Table 1. Results of the filtering of the standard test images with different techniques in terms of PSNR. The best results are marked as bold.
Table 2. Results of the filtering of the standard test images with different techniques in terms of SSIM. The best results are marked as bold.

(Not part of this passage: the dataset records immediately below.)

/-- R201: PADD: the error of `PA` first, then that of `PB`; infinity as an operand gives the other operand; opposite
points give infinity; equal points give what PDBL gives; two points with different X complete with the third point
of the chord, reflected. -/
def Obligations.PaddFollowsItsRule : Prop :=
  encode .padd = 0x00000011 ∧ ∀ s : State,
    (s.status.ready = false → exec .padd s = .next (failedWith s 6)) ∧
    (s.status.ready = true →
      (∀ code, OperandFails s.pa code → exec .padd s = .next (failedWith s code)) ∧
      (∀ code, GoodOperand s.pa → OperandFails s.pb code → exec .padd s = .next (failedWith s code)) ∧
      (GoodOperand s.pa → GoodOperand s.pb →
        (s.pa.tag = 0x00 → exec .padd s = .next (doneWith s (normalOperand s.pb))) ∧
        (s.pb.tag = 0x00 → exec .padd s = .next (doneWith s (normalOperand s.pa))) ∧
        (s.pa.tag = 0x04 → s.pb.tag = 0x04 →
          (s.pa.x = s.pb.x → s.pa.y ≠ s.pb.y →
            exec .padd s = .next (doneWith s { tag := 0, x := 0, y := 0 })) ∧
          (s.pa.x = s.pb.x → s.pa.y = s.pb.y → exec .padd s = exec .pdbl s) ∧
          (s.pa.x ≠ s.pb.x → ∃ x3 y3 : U256, ∃ lam : ZMod sm2.p,
            exec .padd s = .next (doneWith s { tag := 0x04, x := x3, y := y3 }) ∧
            IsCurvePair x3.toNat y3.toNat ∧
            lam * ((s.pb.x.toNat : ZMod sm2.p) - s.pa.x.toNat) = s.pb.y.toNat - s.pa.y.toNat ∧
            (x3.toNat : ZMod sm2.p) = lam ^ 2 - s.pa.x.toNat - s.pb.x.toNat ∧
            (y3.toNat : ZMod sm2.p) = lam * (s.pa.x.toNat - x3.toNat) - s.pa.y.toNat))))

/-- R202: PDBL: the operand's error; infinity gives infinity; a finite point completes with the second point of its
tangent, reflected, whatever the point: none has `Y = 0` (R199 item 5). -/
def Obligations.PdblFollowsItsRule : Prop :=
  encode .pdbl = 0x00000012 ∧ ∀ s : State,
    (s.status.ready = false → exec .pdbl s = .next (failedWith s 6)) ∧
    (s.status.ready = true →
      (∀ code, OperandFails s.pa code → exec .pdbl s = .next (failedWith s code)) ∧
      (s.pa.tag = 0x00 → exec .pdbl s = .next (doneWith s { tag := 0, x := 0, y := 0 })) ∧
      (s.pa.tag = 0x04 → IsCurvePair s.pa.x.toNat s.pa.y.toNat → ∃ x3 y3 : U256, ∃ lam : ZMod sm2.p,
        exec .pdbl s = .next (doneWith s { tag := 0x04, x := x3, y := y3 }) ∧
        IsCurvePair x3.toNat y3.toNat ∧
        lam * (2 * (s.pa.y.toNat : ZMod sm2.p)) = 3 * (s.pa.x.toNat : ZMod sm2.p) ^ 2 + sm2.a ∧
        (x3.toNat : ZMod sm2.p) = lam ^ 2 - 2 * s.pa.x.toNat ∧
        (y3.toNat : ZMod sm2.p) = lam * (s.pa.x.toNat - x3.toNat) - s.pa.y.toNat))

/-! ## The point codec -/

/-- R216: COMPRESS: tag `0x04` becomes `0x02` or `0x03` by the parity of `PA_Y`, with `PA_X` and a zero `Y`; any other tag
passes through with all three fields; nothing is checked. -/
def Obligations.CompressFollowsItsRule : Prop :=
  encode .compress = 0x00000004 ∧ ∀ s : State,
    (s.status.ready = false → exec .compress s = .next (failedWith s 6)) ∧
    (s.status.ready = true →
      (s.pa.tag ≠ 0x04 → exec .compress s = .next (doneWith s s.pa)) ∧
      (s.pa.tag = 0x04 → s.pa.y.toNat % 2 = 0 →
        exec .compress s = .next (doneWith s { tag := 0x02, x := s.pa.x, y := 0 })) ∧
      (s.pa.tag = 0x04 → s.pa.y.toNat % 2 = 1 →
        exec .compress s = .next (doneWith s { tag := 0x03, x := s.pa.x, y := 0 })))

/-- R218: DECOMPRESS: tag `0x04` passes through unchecked; a tag other than `0x02`, `0x03`, `0x04` is `DECODE`;
otherwise the point with that X and that parity where there is one, and `POINT` where there is none or `PA_X ≥ p`.
`PA_Y` is ignored. -/
def Obligations.DecompressFollowsItsRule : Prop :=
  encode .decompress = 0x00000005 ∧ ∀ s : State,
    (s.status.ready = false → exec .decompress s = .next (failedWith s 6)) ∧
    (s.status.ready = true →
      (s.pa.tag = 0x04 → exec .decompress s = .next (doneWith s s.pa)) ∧
      (s.pa.tag ≠ 0x02 → s.pa.tag ≠ 0x03 → s.pa.tag ≠ 0x04 → exec .decompress s = .next (failedWith s 1)) ∧
      (s.pa.tag = 0x02 ∨ s.pa.tag = 0x03 →
        (∀ y, IsCurvePair s.pa.x.toNat y → (y % 2 = 1 ↔ wantsOdd s.pa = true) →
          exec .decompress s = .next (doneWith s { tag := 0x04, x := s.pa.x, y := BitVec.ofNat 256 y })) ∧
        ((¬ ∃ y, IsCurvePair s.pa.x.toNat y ∧ (y % 2 = 1 ↔ wantsOdd s.pa = true)) →
          exec .decompress s = .next (failedWith s 3))))

/-- R219: the round trip. COMPRESS of a finite point of the curve, the result moved to `PA`, then DECOMPRESS, gives the
point back, both completing without error. -/
def Obligations.CompressThenDecompressIsIdentity : Prop :=
  ∀ s : State, s.status.ready = true → s.pa.tag = 0x04 → IsCurvePair s.pa.x.toNat s.pa.y.toNat →
    ∃ t u, exec .compress s = .next t ∧ exec .decompress { t with pa := t.pr } = .next u ∧
      u.pr = s.pa ∧ t.status.done = true ∧ u.status.done = true ∧ u.status.err = s.status.err

/-- R220: compressing twice is compressing once, and a successful result of DECOMPRESS decompresses to itself. -/
def Obligations.CodecIsIdempotent : Prop :=
  (∀ t : Triple, compressFn (compressFn t) = compressFn t) ∧
  (∀ pa t : Triple, decompressOutcome sm2 pa = .ok t → decompressOutcome sm2 t = .ok t)

/-! ## Scalar multiplication -/

/-- R237: for every scalar and every point of the curve the ladder gives the sum of that many copies of the point, which
is also what left-to-right double-and-add gives; of the base point it depends on the scalar only modulo `n`. -/
def Obligations.LadderIsTheScalarMultiple : Prop :=
  (∀ k q, k < 2 ^ 256 → isPoint sm2 q = true →
    ladder sm2 k q = nTimes sm2 k q ∧ dblAndAdd sm2 k q = nTimes sm2 k q ∧ isPoint sm2 (ladder sm2 k q) = true) ∧
  (∀ k, k < 2 ^ 256 → ladder sm2 k (basePoint sm2) = nTimes sm2 (k % sm2.n) (basePoint sm2))

/-- R236, R238: the sequencer keeps the ladder's invariant: after `j` iterations, four phases each, `R0 = k_i·P` and `R1
= (k_i + 1)·P` with `k_i` the top `j` bits of the scalar; it is at `SWAP1` of the next iteration, and in `OUT` after
256. -/
def Obligations.SequencerKeepsTheLadderInvariant : Prop :=
  ∀ (k : U256) (q : Point) (j : Nat), isPoint sm2 q = true → j ≤ 256 →
    (sequencerRun sm2 k (4 * j) (sequencerLoad q)).r0 = nTimes sm2 (k.toNat / 2 ^ (256 - j)) q ∧
    (sequencerRun sm2 k (4 * j) (sequencerLoad q)).r1 = nTimes sm2 (k.toNat / 2 ^ (256 - j) + 1) q ∧
    (j < 256 → (sequencerRun sm2 k (4 * j) (sequencerLoad q)).phase = .swap1 ∧
      (sequencerRun sm2 k (4 * j) (sequencerLoad q)).i.toNat = 255 - j) ∧
    (j = 256 → (sequencerRun sm2 k (4 * j) (sequencerLoad q)).phase = .out)

/-- R236, R238, one iteration from any state of the sequencer that meets the ladder's invariant, reached or not: at `SWAP1`
with index `i`, `R0 = k_(i+1)·P` and `R1 = (k_(i+1) + 1)·P` become, four phases later, `R0 = k_i·P` and `R1 = (k_i + 1)·P`, at
`SWAP1` of index `i - 1`, or in `OUT` after index 0. -/
def Obligations.SequencerIterationKeepsTheInvariant : Prop :=
  ∀ (k : U256) (q : Point) (t : Sequencer), isPoint sm2 q = true → t.phase = .swap1 →
    t.r0 = nTimes sm2 (k.toNat / 2 ^ (t.i.toNat + 1)) q → t.r1 = nTimes sm2 (k.toNat / 2 ^ (t.i.toNat + 1) + 1) q →
    (sequencerRun sm2 k 4 t).r0 = nTimes sm2 (k.toNat / 2 ^ t.i.toNat) q ∧
    (sequencerRun sm2 k 4 t).r1 = nTimes sm2 (k.toNat / 2 ^ t.i.toNat + 1) q ∧
    (t.i ≠ 0 → (sequencerRun sm2 k 4 t).phase = .swap1 ∧ (sequencerRun sm2 k 4 t).i = t.i - 1) ∧
    (t.i = 0 → (sequencerRun sm2 k 4 t).phase = .out)

/-- R235, R238: over any curve record and from any point, the sequencer's 1024 phases end in `OUT` with the ladder's
result in `R0`. -/
def Obligations.SequencerRunsTheLadder : Prop :=
  ∀ (c : Curve) (k : U256) (q : Point),
    (sequencerRun c k 1024 (sequencerLoad q)).phase = .out ∧
    (sequencerRun c k 1024 (sequencerLoad q)).i = 0 ∧
    (sequencerRun c k 1024 (sequencerLoad q)).r0 = ladder c k.toNat q

/-- R240: SMUL: the operand's error; otherwise it completes with `K·PA`, for every `K`, as the sum of `K` copies of the
point. -/
def Obligations.SmulFollowsItsRule : Prop :=
  encode .smul = 0x00000010 ∧ ∀ s : State,
    (s.status.ready = false → exec .smul s = .next (failedWith s 6)) ∧
    (s.status.ready = true →
      (∀ code, OperandFails s.pa code → exec .smul s = .next (failedWith s code)) ∧
      (GoodOperand s.pa →
        exec .smul s = .next (doneWith s (encodePoint (nTimes sm2 s.k.toNat (pointOf s.pa))))))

The simulation result analysis presented in Table 1 shows that in the majority of cases the very complex filter NCSR produced the best result, and the proposed filtering technique is competitive with the state-of-the-art filters in the PSNR sense. From the data presented in Table 2 it follows that in almost all cases the proposed filter is superior in terms of SSIM.

6 Conclusions

A filtering technique to process the images contaminated by additive white Gaussian noise has been presented. The algorithm uses discrete cosine transform and the groups of patches similar to the current image block, which are found using the proposed clustering algorithm and the search algorithm of the reduced complexity. The noisy components are rejected according to the Wiener filtering approach using Hadamard transform for thresholding and weighted aggregation. The obtained filtering results in comparison to the state-of-the-art filters, such as K-SVD, BM3D, NCSR show that the proposed algorithm is competitive in terms of signal-to-noise ratio and in almost all cases is superior in terms of structural similarity. Meanwhile, the considered filter results in terms of the visual quality are very similar, although the proposed filter preserves the image details better.